Q: A new employee is being imposed on me by my boss. We went through the application process, including an interview, and now he wants me to select a woman that was not my first choice. I feel under pressure to hire the wrong person. Any suggestions for me?
A: Your boss’s involvement in this matter is probably symbolic of his style of management, which has evolved to the point where he is not encouraging you to have the freedom you need to be an effective supervisor.
“Micromanagement” is a term that has some currency today and you will likely know it refers to someone who can’t delegate and needs to be involved fully in the lives of his or her subordinates.
Your boss may not be an archetypal micromanager, but at least in this instance, he would appear to be the kind of supervisor who wishes to inflict his views on you, even if it could undermine your authority.
I also sense you have some level of discomfort with the process which has allowed this situation to emerge. In most organizations, the HR department makes the arrangements and, in conjunction with the supervisor, facilitates the interviews, testing, and reference checks, for example.

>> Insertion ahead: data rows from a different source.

theorem packing_ofAlu3 (p : Alu3) : (Instr.ofAlu3 p).packing = some (p, Alu2.idle) :=
  (ofAlu3_packing_wf p).1

/-- A piece's own row packs it with the idle piece, and is well formed unless the piece is idle too. -/
theorem ofAlu2_packing_wf (p : Alu2) : (Instr.ofAlu2 p).packing = some (Alu3.idle, p) ∧
    (p ≠ Alu2.idle → (Instr.ofAlu2 p).wf = true) := by
  cases p with
  | mov => exact ⟨rfl, bne_iff_ne.2⟩
  | bin op => cases op <;> exact ⟨rfl, fun _ => rfl⟩
  | shift op => cases op <;> exact ⟨rfl, fun _ => rfl⟩
  | fromSpecial sel => cases sel <;> exact ⟨rfl, fun _ => rfl⟩
  | shiftLo op => cases op <;> exact ⟨rfl, fun _ => rfl⟩
  | toSpecial sel => cases sel <;> exact ⟨rfl, fun _ => rfl⟩
  | ic | not => exact ⟨rfl, fun _ => rfl⟩

theorem packing_ofAlu2 (p : Alu2) : (Instr.ofAlu2 p).packing = some (Alu3.idle, p) :=
  (ofAlu2_packing_wf p).1

theorem packing_packPieces (p3 : Alu3) (p2 : Alu2) : (packPieces p3 p2).packing = some (p3, p2) := by
  unfold packPieces
  split_ifs with h2 h3 h3
  · rfl
  · rw [h2, packing_ofAlu3]
  · rw [h3, packing_ofAlu2]
  · rfl

theorem wf_packPieces (p3 : Alu3) (p2 : Alu2) : (packPieces p3 p2).wf = true := by
  unfold packPieces
  split_ifs with h2 h3 h3
  · simp [Instr.wf, h2, h3]
  · exact (ofAlu3_packing_wf p3).2 h3
  · exact (ofAlu2_packing_wf p2).2 h2
  · simp [Instr.wf, h2, h3]

/-! ### What a word is read as -/

/-- What a word is read as: the names of R85 and R86 exactly for the words they are for, and for every
other word an instruction of its row that keeps every bit. -/
inductive ReadsWord (w : Word) : Instr → Prop
  | illegal (hi : illegalWord w = true) : ReadsWord w (.illegal w)
  | reserved (hi : illegalWord w = false) (hr : reservedWord w = true) : ReadsWord w (.reserved w)
  | legal {i r} (hi : illegalWord w = false) (hr : reservedWord w = false) (hmem : r ∈ opcodeRows)
      (hw : r.Matches w) (hrow : i.row = some r) (hwf : i.wf = true) (he : encode i = w) : ReadsWord w i

variable {w : Word} {r₀ r : MaskRow}

/-- A word is its row's match with the other bits in place. -/
theorem MaskRow.Matches.eq_word {x : Word} (h : r.Matches w) (hx : x = r.bits ||| (w &&& ~~~r.mask)) :
    x = w := by
  rw [hx, ← h, ← BitVec.and_or_distrib_left, BitVec.or_not_self, BitVec.and_allOnes]

theorem readsWord_illegal (h : r.Matches w) (hr : illegalWordRows.any r.within = true := by decide) :
    ReadsWord w (.illegal w) := by
  obtain ⟨r', hmem, hin⟩ := List.any_eq_true.1 hr
  exact .illegal (by rw [illegalWord, (h.of_within hin).anyRow_of_mem hmem, Bool.true_or, Bool.true_or])

/-- The words of SCND by its code alone, whatever their low part (45_setcond_trap.md R241). -/
def setHost : MaskRow := ⟨0xFE000000, 0xF4000000⟩

/-- A word is reserved by a piece, or in a host of a condition by the condition or SCND's low part. -/
theorem reservedWord_eq (w : Word) :
    reservedWord w = (anyRow alu3Hosts w && anyRow reservedAlu3Rows w
      || anyRow alu2Hosts w && anyRow reservedAlu2Rows w
      || anyRow condHosts w &&
        (anyRow reservedCondRows w || anyRow [setHost] w && w &&& 0x00000FFF != 0)) := by
  have hset : (w &&& 0xFE000000 == 0xF4000000) = anyRow [setHost] w := by simp [anyRow, setHost]
  rw [reservedWord, hset]
  cases h : anyRow [setHost] w with
  | false => simp
  | true =>
    have hcond : anyRow condHosts w = true := by
      obtain ⟨_, hmem, hm⟩ := anyRow_eq_true_iff.1 h
      exact hm.anyRow_of_mem (List.mem_singleton.1 hmem ▸ by decide)
    simp [hcond, Bool.or_assoc]

/-- A row of the opcode map with no word in the illegal rows or in these. -/
def MaskRow.outside (r : MaskRow) (rows : List MaskRow) : Bool :=
  opcodeRows.contains r && illegalWordRows.all r.apart && rows.all r.apart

Your company has a less formal approach to hiring. Your boss, therefore, is able to become involved in selecting an employee that would normally be delegated to a subordinate.
To some extent, this issue will also be indicative of his personality. He is apparently persuasive, even forceful, which is intimidating you. You don’t feel free to stand up for yourself in this matter.
In addition, though you don’t mention it, you may be uncomfortable with his attraction to this woman. While there may be nothing inappropriate, you might be feeling his interest goes beyond her abilities and experience.
You should also reflect on your personal choice. Is there any validity to the case made by your boss to select another candidate? Is your choice a person who may be less threatening but perhaps not as capable to fulfill the responsibilities of the position?
Also, while you and your boss have different favourites, the dissimilarities may be more subtle than you realize once you look past their appearance and personal appeal.
Are you willing to scrap with your boss on this matter? Are you willing to stand up for what you believe in? You may have to pick your battles in order to preserve your integrity as an individual and, at the same time, maintain a good rapport with your boss.
Ultimately, the decision is yours. You could speak with someone in HR — to receive counsel — but you will also need to assert yourself, if that is your choice. Don’t allow yourself to be pushed around but also be aware that your boss will be doing your evaluation and could make your life difficult, should he choose to do so.